• [Problem statement] What do the lines from the top of the data through the line with "def bitsAt (w" say? Quote them exactly and include both ends.

•••••

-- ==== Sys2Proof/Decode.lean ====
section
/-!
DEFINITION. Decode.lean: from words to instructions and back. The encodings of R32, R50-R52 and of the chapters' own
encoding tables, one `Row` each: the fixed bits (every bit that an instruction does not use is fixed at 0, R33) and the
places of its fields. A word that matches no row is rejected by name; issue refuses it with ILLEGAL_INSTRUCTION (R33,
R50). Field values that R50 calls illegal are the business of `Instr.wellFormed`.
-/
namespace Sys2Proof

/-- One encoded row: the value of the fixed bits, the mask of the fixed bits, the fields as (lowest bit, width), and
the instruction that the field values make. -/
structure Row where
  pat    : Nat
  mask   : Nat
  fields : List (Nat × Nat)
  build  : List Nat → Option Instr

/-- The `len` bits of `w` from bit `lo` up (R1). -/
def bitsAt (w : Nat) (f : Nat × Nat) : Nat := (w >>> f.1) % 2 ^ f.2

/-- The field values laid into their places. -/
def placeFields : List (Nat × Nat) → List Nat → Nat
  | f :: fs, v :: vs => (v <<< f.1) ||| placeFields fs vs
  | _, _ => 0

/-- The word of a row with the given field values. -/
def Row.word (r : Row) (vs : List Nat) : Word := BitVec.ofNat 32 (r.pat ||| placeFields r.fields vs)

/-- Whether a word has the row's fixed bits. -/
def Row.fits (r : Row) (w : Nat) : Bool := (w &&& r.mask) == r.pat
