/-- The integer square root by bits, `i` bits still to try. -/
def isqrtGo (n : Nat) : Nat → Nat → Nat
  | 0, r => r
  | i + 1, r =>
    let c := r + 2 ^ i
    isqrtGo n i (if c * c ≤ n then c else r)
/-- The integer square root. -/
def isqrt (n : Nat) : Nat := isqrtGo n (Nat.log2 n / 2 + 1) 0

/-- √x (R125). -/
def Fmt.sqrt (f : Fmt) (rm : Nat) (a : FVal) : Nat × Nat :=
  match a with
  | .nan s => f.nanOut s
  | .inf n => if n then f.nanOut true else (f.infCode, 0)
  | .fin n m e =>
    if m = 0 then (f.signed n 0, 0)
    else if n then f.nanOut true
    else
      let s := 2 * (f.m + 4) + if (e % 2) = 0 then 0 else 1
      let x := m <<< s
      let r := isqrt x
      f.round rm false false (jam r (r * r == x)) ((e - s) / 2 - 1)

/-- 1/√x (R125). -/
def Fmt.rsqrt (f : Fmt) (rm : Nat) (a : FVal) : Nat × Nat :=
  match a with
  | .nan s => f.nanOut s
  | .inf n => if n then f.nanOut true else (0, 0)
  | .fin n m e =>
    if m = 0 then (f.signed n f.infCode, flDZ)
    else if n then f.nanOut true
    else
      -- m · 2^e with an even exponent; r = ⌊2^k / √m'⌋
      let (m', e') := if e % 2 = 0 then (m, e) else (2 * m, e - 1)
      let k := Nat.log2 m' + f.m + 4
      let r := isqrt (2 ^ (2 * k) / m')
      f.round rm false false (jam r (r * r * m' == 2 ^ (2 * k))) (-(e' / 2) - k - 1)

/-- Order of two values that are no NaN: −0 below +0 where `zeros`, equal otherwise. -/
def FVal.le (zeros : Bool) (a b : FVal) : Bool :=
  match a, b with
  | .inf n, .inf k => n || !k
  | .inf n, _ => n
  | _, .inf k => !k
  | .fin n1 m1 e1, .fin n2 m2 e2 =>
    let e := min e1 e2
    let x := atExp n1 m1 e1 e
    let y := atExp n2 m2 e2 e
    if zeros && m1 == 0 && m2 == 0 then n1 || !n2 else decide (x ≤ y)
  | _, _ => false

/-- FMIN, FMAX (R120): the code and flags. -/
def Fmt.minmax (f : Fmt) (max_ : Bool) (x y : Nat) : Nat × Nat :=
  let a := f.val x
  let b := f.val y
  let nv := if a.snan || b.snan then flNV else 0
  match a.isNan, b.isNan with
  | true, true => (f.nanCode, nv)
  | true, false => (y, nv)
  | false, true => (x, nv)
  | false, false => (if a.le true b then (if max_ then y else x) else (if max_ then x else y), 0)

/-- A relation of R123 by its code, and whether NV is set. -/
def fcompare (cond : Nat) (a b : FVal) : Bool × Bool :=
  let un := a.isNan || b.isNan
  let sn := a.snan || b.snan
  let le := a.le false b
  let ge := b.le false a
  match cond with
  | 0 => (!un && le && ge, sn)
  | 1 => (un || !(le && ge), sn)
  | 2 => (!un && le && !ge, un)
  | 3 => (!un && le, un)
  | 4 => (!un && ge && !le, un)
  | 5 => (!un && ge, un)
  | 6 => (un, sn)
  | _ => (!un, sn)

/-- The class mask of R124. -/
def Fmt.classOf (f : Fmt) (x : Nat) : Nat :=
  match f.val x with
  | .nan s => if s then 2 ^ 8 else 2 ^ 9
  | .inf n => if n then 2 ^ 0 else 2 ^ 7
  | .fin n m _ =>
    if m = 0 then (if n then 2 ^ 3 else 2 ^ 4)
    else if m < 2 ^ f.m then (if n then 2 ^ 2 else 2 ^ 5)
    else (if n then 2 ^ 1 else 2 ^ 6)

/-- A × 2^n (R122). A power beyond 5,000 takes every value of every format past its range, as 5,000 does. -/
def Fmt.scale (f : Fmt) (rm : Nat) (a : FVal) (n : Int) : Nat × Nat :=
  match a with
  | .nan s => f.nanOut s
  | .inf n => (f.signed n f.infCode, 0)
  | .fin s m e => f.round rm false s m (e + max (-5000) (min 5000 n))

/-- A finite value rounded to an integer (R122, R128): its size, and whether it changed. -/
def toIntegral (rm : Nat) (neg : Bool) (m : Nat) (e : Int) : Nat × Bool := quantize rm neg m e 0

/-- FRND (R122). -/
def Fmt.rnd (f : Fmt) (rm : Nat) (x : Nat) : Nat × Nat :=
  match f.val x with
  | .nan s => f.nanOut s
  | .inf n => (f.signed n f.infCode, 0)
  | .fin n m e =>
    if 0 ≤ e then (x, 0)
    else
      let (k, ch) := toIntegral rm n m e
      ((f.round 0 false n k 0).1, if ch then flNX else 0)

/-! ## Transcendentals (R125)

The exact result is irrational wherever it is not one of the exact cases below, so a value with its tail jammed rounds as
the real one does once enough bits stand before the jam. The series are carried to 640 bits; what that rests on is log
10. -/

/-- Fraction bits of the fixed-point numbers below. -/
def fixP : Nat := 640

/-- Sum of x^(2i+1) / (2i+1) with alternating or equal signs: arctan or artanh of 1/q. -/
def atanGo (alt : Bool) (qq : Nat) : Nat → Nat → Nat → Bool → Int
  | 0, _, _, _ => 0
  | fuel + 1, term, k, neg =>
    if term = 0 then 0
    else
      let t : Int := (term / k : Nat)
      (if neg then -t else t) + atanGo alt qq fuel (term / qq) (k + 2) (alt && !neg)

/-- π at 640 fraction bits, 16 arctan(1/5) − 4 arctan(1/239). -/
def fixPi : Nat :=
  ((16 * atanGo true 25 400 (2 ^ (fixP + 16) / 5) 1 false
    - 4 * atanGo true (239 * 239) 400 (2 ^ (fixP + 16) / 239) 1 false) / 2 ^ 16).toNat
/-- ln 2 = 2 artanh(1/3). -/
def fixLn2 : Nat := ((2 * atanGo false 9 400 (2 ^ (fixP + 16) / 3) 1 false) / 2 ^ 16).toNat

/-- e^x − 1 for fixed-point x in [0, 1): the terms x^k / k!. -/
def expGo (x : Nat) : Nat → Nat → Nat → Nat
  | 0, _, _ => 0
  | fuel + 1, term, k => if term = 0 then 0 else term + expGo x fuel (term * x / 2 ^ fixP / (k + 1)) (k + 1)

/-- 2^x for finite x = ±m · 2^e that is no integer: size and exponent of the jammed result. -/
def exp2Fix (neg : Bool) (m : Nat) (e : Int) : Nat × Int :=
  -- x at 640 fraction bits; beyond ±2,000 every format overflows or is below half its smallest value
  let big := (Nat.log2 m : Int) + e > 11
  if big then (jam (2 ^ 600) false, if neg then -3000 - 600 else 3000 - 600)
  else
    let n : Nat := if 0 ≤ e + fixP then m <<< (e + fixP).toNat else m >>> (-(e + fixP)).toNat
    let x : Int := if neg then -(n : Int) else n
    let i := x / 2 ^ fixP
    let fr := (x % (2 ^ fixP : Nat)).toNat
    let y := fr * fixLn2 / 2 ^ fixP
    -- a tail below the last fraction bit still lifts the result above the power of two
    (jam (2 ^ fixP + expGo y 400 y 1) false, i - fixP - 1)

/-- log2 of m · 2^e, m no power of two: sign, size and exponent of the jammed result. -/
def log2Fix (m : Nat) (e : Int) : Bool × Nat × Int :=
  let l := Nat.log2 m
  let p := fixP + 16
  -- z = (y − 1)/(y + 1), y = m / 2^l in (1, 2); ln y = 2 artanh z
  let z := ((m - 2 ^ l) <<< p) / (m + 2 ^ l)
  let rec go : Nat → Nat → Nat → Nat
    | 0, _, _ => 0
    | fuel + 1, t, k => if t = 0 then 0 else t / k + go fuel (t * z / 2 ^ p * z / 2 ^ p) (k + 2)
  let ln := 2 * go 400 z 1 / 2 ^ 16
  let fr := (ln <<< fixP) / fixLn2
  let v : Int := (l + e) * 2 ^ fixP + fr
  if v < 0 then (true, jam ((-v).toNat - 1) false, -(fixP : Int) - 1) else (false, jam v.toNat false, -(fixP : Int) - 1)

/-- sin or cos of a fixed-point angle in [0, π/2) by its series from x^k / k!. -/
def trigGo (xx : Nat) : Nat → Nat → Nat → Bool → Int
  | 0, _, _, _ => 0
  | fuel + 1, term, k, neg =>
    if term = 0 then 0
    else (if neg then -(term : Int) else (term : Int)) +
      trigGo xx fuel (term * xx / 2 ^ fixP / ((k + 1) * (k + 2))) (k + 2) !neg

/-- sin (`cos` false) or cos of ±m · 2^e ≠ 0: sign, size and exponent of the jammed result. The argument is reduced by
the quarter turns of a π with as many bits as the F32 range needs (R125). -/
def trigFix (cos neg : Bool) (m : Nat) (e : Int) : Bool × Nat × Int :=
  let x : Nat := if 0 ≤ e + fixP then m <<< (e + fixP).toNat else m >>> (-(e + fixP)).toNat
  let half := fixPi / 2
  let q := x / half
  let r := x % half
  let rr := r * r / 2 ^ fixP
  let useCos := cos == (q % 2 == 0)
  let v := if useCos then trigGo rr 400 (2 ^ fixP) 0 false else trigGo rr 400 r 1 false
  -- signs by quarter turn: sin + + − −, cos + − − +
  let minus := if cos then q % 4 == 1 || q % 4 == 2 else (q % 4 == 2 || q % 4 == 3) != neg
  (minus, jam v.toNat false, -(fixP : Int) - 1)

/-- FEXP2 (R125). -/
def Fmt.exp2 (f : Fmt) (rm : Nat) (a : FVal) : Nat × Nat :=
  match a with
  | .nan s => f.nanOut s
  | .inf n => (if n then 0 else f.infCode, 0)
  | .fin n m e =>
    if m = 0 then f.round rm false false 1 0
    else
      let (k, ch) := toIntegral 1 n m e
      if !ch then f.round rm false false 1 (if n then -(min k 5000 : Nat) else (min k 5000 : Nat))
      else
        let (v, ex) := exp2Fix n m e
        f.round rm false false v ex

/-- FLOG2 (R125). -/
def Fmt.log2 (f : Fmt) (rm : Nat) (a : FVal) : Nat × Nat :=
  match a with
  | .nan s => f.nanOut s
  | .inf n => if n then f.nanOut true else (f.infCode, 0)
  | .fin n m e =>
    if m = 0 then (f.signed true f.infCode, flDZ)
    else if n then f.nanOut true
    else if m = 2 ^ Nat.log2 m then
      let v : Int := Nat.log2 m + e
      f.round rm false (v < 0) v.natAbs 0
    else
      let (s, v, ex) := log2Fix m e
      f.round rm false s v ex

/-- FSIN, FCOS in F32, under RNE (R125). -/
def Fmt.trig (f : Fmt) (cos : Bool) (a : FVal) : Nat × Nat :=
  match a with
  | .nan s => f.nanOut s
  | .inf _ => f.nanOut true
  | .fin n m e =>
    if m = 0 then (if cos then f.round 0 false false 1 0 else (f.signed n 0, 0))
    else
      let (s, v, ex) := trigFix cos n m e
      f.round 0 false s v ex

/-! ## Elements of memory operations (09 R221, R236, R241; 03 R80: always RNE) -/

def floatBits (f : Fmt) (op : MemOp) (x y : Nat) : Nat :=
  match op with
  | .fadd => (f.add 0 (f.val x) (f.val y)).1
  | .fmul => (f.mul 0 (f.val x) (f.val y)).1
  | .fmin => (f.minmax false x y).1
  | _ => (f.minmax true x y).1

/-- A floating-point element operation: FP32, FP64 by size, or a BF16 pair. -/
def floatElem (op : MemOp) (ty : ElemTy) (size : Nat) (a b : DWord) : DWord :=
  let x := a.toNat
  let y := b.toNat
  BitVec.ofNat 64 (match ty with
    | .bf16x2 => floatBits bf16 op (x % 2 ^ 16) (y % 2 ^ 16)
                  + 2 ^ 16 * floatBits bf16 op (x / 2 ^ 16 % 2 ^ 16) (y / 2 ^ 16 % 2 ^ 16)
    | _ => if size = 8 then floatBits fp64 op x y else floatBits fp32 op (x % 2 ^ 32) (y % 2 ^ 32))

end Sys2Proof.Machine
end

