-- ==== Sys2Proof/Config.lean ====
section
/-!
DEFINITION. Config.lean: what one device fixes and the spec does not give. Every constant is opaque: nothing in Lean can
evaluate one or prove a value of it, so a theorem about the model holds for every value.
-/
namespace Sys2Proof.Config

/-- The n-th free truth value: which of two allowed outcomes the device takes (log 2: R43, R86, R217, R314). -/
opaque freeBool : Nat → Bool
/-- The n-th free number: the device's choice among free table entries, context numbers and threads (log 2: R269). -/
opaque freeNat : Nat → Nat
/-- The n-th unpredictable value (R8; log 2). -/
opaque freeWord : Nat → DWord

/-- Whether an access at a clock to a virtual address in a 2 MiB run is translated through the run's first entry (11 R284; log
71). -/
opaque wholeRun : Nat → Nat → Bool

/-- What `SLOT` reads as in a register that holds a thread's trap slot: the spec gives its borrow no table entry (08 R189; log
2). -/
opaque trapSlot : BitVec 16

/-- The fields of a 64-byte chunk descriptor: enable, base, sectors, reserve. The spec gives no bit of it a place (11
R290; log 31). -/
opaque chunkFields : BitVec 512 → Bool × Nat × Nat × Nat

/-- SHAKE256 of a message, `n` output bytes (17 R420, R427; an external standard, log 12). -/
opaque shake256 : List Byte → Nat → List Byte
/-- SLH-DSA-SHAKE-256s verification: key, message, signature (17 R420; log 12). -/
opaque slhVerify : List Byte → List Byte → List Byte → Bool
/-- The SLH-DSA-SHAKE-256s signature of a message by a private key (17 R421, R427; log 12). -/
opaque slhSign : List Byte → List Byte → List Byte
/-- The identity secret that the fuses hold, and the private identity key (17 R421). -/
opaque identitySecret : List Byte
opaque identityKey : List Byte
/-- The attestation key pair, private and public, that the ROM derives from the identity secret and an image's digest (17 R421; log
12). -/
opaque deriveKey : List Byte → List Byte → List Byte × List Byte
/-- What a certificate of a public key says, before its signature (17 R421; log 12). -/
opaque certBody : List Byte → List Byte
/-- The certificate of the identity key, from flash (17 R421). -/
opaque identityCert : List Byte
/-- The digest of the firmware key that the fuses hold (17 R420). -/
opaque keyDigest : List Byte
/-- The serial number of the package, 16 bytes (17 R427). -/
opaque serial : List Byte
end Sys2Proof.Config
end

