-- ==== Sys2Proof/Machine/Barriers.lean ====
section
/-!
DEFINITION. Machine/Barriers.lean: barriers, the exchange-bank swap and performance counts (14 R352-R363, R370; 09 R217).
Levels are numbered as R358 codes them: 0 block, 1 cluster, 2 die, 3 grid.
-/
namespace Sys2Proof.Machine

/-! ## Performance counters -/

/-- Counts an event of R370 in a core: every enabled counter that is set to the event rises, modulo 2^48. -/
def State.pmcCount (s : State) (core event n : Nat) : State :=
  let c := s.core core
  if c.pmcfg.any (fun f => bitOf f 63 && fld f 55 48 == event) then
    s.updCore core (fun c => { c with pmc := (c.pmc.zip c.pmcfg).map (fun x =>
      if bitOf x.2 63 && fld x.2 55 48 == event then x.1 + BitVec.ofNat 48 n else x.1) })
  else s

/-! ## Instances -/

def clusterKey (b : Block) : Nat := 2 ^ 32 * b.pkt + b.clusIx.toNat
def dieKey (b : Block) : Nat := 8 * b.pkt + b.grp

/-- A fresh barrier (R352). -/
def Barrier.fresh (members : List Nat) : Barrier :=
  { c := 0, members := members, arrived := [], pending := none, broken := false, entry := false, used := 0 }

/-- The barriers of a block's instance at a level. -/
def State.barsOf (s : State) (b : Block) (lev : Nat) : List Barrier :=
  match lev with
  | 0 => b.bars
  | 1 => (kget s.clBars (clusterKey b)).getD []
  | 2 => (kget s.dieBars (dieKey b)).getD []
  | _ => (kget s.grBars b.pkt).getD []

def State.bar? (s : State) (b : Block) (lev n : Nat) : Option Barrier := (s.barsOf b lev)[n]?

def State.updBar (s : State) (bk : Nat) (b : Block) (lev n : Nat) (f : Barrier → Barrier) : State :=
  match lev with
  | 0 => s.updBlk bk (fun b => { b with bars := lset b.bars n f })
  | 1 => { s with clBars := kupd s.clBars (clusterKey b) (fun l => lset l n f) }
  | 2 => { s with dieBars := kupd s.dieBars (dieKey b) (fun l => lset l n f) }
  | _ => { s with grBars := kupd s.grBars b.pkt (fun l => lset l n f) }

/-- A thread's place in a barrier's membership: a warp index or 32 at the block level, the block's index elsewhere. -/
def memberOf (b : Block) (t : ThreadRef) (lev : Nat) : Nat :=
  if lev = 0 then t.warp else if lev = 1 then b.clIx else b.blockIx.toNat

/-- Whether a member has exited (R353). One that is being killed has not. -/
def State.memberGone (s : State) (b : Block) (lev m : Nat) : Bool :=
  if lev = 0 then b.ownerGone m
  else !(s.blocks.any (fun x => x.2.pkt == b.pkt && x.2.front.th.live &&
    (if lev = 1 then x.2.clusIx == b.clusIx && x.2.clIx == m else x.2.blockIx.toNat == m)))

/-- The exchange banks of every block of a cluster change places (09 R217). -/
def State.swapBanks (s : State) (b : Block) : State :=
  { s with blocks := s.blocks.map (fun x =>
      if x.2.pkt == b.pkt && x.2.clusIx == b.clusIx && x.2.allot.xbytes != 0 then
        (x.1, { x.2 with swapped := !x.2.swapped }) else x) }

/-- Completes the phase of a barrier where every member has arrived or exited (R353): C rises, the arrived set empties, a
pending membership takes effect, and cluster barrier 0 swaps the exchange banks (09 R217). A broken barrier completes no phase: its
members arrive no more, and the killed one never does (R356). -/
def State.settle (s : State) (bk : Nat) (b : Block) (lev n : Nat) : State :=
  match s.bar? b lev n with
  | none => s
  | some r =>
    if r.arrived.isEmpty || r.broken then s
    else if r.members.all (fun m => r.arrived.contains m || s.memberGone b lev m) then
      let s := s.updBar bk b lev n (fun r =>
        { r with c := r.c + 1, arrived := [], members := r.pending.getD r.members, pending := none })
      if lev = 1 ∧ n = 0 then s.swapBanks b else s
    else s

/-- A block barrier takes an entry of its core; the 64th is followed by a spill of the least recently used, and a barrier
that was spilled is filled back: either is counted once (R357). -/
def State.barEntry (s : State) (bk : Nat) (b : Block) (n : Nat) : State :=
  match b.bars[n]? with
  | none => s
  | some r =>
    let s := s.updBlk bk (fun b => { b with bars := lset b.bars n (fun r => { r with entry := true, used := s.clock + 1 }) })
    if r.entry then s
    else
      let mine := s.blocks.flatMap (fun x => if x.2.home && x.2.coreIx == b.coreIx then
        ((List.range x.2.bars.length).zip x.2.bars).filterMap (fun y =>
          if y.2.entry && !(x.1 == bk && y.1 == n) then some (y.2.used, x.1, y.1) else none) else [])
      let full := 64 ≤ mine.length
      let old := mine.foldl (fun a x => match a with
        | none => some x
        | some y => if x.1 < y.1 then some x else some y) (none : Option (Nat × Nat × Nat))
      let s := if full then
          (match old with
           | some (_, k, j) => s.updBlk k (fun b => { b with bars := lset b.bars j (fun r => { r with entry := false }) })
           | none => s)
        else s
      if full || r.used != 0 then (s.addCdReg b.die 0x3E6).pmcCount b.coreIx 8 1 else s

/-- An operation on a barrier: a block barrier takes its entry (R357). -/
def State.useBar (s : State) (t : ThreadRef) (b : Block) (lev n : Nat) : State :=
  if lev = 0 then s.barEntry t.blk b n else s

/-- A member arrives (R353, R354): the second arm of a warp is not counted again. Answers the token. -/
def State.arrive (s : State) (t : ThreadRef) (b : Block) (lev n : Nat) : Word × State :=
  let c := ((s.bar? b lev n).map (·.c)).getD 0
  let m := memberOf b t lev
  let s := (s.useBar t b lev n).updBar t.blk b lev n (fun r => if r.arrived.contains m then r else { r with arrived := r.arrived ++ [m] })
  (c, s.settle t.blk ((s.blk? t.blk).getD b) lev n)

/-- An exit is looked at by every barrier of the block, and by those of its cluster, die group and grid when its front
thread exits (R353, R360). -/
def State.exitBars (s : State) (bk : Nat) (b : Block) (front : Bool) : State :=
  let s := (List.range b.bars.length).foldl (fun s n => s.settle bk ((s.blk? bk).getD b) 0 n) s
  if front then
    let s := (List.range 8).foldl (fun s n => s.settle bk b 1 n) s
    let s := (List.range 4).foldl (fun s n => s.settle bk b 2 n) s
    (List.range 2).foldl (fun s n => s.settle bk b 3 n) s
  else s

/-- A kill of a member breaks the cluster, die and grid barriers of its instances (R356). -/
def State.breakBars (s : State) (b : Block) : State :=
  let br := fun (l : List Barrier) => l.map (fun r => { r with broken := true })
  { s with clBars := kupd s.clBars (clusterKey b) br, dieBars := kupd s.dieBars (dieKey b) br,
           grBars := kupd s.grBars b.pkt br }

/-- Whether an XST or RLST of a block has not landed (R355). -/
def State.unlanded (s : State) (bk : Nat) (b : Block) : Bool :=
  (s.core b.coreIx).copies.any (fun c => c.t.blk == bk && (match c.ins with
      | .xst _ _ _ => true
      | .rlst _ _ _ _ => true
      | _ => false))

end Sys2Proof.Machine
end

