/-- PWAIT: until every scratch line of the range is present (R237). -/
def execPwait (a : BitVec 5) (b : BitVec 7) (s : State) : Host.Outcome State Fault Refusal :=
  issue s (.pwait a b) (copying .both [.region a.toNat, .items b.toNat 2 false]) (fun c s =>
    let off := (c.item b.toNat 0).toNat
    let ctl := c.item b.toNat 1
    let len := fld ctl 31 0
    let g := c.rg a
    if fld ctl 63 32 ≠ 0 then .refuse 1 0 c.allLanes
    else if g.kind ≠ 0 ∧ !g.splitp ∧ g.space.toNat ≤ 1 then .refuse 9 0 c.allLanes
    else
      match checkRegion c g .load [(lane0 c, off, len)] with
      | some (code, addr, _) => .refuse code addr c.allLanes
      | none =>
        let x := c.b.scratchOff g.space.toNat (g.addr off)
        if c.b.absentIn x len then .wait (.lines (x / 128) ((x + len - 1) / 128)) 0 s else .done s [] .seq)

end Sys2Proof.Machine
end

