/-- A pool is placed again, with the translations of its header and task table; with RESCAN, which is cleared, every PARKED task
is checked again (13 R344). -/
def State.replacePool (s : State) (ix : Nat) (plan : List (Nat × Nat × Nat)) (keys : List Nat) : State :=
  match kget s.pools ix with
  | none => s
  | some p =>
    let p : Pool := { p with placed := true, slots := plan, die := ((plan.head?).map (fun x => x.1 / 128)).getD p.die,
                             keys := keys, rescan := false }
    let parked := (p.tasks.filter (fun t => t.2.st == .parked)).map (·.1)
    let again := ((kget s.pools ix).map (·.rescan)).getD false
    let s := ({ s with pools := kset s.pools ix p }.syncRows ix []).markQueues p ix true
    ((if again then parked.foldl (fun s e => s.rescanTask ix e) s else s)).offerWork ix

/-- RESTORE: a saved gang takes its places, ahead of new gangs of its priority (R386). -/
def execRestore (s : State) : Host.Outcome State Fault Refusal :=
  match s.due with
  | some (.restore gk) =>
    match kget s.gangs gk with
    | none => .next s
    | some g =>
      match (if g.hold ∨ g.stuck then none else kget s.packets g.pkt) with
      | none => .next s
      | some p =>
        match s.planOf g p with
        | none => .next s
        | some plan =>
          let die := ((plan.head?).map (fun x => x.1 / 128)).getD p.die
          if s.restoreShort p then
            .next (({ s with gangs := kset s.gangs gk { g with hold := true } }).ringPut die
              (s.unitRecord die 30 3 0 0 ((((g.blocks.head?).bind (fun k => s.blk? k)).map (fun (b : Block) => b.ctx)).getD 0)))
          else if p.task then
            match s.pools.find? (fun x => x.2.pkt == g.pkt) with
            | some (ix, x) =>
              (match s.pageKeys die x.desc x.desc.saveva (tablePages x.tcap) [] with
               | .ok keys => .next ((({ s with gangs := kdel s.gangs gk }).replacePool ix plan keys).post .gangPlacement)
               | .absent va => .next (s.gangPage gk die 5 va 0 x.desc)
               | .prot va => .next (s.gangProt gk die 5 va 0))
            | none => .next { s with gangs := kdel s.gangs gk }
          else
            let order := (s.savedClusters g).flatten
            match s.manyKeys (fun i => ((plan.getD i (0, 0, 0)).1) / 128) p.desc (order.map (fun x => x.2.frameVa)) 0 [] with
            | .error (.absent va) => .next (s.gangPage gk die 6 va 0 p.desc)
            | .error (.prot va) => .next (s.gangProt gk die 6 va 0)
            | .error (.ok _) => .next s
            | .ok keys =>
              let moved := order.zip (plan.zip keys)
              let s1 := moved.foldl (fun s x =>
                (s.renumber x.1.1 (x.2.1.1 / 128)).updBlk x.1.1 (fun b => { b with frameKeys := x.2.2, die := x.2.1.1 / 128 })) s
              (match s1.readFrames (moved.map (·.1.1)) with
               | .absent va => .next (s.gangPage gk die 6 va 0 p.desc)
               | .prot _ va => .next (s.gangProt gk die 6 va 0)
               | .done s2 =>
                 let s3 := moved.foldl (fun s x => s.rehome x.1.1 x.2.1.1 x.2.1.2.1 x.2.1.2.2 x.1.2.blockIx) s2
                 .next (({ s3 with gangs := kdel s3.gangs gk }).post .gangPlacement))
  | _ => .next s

•••••

• [Finished task]
-- ==== Sys2Proof/Decode.lean ====
section
/-!
DEFINITION. Decode.lean: from words to instructions and back. The encodings of R32, R50-R52 and of the chapters' own
encoding tables, one `Row` each: the fixed bits (every bit that an instruction does not use is fixed at 0, R33) and the
places of its fields. A word that matches no row is rejected by name; issue refuses it with ILLEGAL_INSTRUCTION (R33,
R50). Field values that R50 calls illegal are the business of `Instr.wellFormed`.
-/
namespace Sys2Proof

/-- One encoded row: the value of the fixed bits, the mask of the fixed bits, the fields as (lowest bit, width), and
the instruction that the field values make. -/
structure Row where
  pat    : Nat
  mask   : Nat
  fields : List (Nat × Nat)
  build  : List Nat → Option Instr

/-- The `len` bits of `w` from bit `lo` up (R1). -/
def bitsAt (w : Nat) (f : Nat × Nat) : Nat := (w >>> f.1) % 2 ^ f.2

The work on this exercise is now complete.